THE PROBLEM ▸ Filter the entries for the word "last". Copy each line in which it occurs.

━━ RECORDS FOR PROCESSING ━━

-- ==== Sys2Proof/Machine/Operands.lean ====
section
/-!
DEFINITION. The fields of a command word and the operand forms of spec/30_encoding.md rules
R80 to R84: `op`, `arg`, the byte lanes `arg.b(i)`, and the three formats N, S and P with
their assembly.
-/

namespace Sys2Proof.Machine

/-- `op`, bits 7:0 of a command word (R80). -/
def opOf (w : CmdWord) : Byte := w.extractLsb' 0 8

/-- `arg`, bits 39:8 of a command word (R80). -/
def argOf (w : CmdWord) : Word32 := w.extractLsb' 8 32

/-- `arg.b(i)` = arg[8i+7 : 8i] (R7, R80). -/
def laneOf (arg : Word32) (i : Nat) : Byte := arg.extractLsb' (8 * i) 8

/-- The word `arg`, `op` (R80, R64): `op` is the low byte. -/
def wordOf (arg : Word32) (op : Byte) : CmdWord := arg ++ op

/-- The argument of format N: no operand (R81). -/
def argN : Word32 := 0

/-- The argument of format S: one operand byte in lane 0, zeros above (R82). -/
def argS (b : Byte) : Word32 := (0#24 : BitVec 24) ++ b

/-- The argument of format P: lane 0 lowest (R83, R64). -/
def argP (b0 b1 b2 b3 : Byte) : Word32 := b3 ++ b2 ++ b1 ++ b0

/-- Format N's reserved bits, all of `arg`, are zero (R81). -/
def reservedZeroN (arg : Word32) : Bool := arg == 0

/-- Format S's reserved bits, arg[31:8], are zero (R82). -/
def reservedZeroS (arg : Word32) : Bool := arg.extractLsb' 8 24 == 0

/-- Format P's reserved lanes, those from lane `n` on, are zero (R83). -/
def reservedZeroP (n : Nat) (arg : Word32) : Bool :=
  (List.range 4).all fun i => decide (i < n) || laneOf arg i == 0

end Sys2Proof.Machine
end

━━━
━━ RECORDS FOR PROCESSING ━━

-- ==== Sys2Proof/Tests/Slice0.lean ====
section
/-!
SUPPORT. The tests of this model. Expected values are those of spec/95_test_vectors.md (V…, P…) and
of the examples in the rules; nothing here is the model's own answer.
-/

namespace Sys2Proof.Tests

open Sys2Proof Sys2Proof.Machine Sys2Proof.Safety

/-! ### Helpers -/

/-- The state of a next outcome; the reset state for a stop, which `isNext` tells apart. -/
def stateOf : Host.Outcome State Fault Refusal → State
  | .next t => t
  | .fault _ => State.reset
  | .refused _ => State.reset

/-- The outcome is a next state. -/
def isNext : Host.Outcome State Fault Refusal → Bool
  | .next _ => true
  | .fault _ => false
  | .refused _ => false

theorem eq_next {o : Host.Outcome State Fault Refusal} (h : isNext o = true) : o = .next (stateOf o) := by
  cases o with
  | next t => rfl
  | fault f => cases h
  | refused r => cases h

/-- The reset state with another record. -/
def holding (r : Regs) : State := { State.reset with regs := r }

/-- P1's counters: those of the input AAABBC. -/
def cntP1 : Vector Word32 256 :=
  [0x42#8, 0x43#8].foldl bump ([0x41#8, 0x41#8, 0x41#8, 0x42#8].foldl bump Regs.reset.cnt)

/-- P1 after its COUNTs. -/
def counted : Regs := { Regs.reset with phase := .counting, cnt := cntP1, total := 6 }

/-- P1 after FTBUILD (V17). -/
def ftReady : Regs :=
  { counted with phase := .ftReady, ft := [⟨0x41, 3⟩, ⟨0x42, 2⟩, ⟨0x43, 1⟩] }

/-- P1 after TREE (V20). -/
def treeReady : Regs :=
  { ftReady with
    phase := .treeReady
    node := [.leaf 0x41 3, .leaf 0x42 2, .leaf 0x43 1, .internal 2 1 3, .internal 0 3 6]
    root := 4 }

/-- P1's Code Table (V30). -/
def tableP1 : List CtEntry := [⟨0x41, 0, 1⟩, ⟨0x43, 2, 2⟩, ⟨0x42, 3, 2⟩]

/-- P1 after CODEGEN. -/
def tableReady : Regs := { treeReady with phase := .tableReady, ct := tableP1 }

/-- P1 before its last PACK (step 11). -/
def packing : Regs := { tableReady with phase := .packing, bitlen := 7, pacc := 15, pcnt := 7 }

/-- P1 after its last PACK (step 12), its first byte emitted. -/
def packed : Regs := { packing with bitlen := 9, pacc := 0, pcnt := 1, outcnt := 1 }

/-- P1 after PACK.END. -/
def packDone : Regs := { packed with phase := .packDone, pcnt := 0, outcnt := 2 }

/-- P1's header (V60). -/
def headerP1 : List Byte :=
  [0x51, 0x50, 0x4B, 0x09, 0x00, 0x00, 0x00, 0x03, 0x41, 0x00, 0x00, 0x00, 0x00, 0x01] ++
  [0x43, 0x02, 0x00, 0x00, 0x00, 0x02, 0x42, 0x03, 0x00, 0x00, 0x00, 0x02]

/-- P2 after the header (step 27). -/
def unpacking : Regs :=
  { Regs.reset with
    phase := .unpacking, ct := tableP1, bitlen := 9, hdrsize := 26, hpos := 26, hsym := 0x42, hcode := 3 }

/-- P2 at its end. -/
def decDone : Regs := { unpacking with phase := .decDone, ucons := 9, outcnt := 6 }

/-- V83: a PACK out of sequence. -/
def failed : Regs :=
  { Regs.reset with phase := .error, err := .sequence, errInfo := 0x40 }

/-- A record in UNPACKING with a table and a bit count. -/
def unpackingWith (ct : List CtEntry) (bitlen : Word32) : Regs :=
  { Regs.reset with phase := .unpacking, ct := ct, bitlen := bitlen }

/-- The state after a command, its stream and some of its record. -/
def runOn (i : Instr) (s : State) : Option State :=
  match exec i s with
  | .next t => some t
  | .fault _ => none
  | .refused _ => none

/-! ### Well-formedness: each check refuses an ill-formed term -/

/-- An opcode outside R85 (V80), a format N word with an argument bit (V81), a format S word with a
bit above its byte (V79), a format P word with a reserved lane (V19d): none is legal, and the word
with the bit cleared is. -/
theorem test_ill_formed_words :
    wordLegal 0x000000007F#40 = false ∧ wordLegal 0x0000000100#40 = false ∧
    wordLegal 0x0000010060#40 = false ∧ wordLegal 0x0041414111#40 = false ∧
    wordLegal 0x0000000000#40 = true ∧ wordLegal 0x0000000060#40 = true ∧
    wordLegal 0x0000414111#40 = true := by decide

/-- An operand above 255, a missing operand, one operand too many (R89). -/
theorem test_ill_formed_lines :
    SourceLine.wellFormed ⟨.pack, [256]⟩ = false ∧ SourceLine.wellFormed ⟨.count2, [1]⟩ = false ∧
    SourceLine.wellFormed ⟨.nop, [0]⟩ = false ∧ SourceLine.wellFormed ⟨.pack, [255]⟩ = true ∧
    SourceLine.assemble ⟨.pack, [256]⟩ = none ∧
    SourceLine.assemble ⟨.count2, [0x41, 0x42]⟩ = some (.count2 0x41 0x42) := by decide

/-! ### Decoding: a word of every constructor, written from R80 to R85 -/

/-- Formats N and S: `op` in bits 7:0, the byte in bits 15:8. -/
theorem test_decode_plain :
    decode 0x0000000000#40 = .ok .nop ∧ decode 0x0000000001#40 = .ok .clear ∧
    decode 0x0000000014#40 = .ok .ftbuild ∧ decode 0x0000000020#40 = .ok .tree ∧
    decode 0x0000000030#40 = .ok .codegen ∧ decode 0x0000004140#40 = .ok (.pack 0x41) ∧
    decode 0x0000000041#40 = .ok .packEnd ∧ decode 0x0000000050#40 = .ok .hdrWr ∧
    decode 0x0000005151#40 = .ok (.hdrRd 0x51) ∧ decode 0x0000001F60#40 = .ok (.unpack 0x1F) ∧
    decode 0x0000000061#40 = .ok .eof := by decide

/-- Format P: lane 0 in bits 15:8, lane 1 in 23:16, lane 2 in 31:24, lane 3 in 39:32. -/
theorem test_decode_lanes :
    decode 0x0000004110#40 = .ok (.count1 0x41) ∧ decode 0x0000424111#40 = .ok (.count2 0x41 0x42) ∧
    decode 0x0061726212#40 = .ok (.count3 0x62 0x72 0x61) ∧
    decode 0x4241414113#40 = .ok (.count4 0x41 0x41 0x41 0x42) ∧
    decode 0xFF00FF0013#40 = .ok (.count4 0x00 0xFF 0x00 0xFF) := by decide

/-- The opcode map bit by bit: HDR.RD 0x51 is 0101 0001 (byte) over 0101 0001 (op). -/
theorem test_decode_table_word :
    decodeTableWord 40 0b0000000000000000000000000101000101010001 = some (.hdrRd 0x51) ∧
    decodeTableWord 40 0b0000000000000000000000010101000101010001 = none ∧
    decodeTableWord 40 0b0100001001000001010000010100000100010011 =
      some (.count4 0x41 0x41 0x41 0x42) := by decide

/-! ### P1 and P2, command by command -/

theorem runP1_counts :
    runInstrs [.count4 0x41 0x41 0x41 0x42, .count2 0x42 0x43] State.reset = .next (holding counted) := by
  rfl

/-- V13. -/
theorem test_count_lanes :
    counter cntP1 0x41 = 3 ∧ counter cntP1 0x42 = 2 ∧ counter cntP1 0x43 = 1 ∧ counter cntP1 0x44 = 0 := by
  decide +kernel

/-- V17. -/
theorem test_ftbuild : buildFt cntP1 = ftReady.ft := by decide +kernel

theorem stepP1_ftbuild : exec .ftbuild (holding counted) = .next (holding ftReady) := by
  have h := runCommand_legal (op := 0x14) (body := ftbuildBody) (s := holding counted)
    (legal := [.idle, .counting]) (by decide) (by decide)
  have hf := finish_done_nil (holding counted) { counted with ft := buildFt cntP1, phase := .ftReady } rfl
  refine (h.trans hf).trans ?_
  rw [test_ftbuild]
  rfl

━━━

RESPONSE TO THE EXERCISE ▸
/-- P1 before its last PACK (step 11). -/
/-- P1 after its last PACK (step 12), its first byte emitted. -/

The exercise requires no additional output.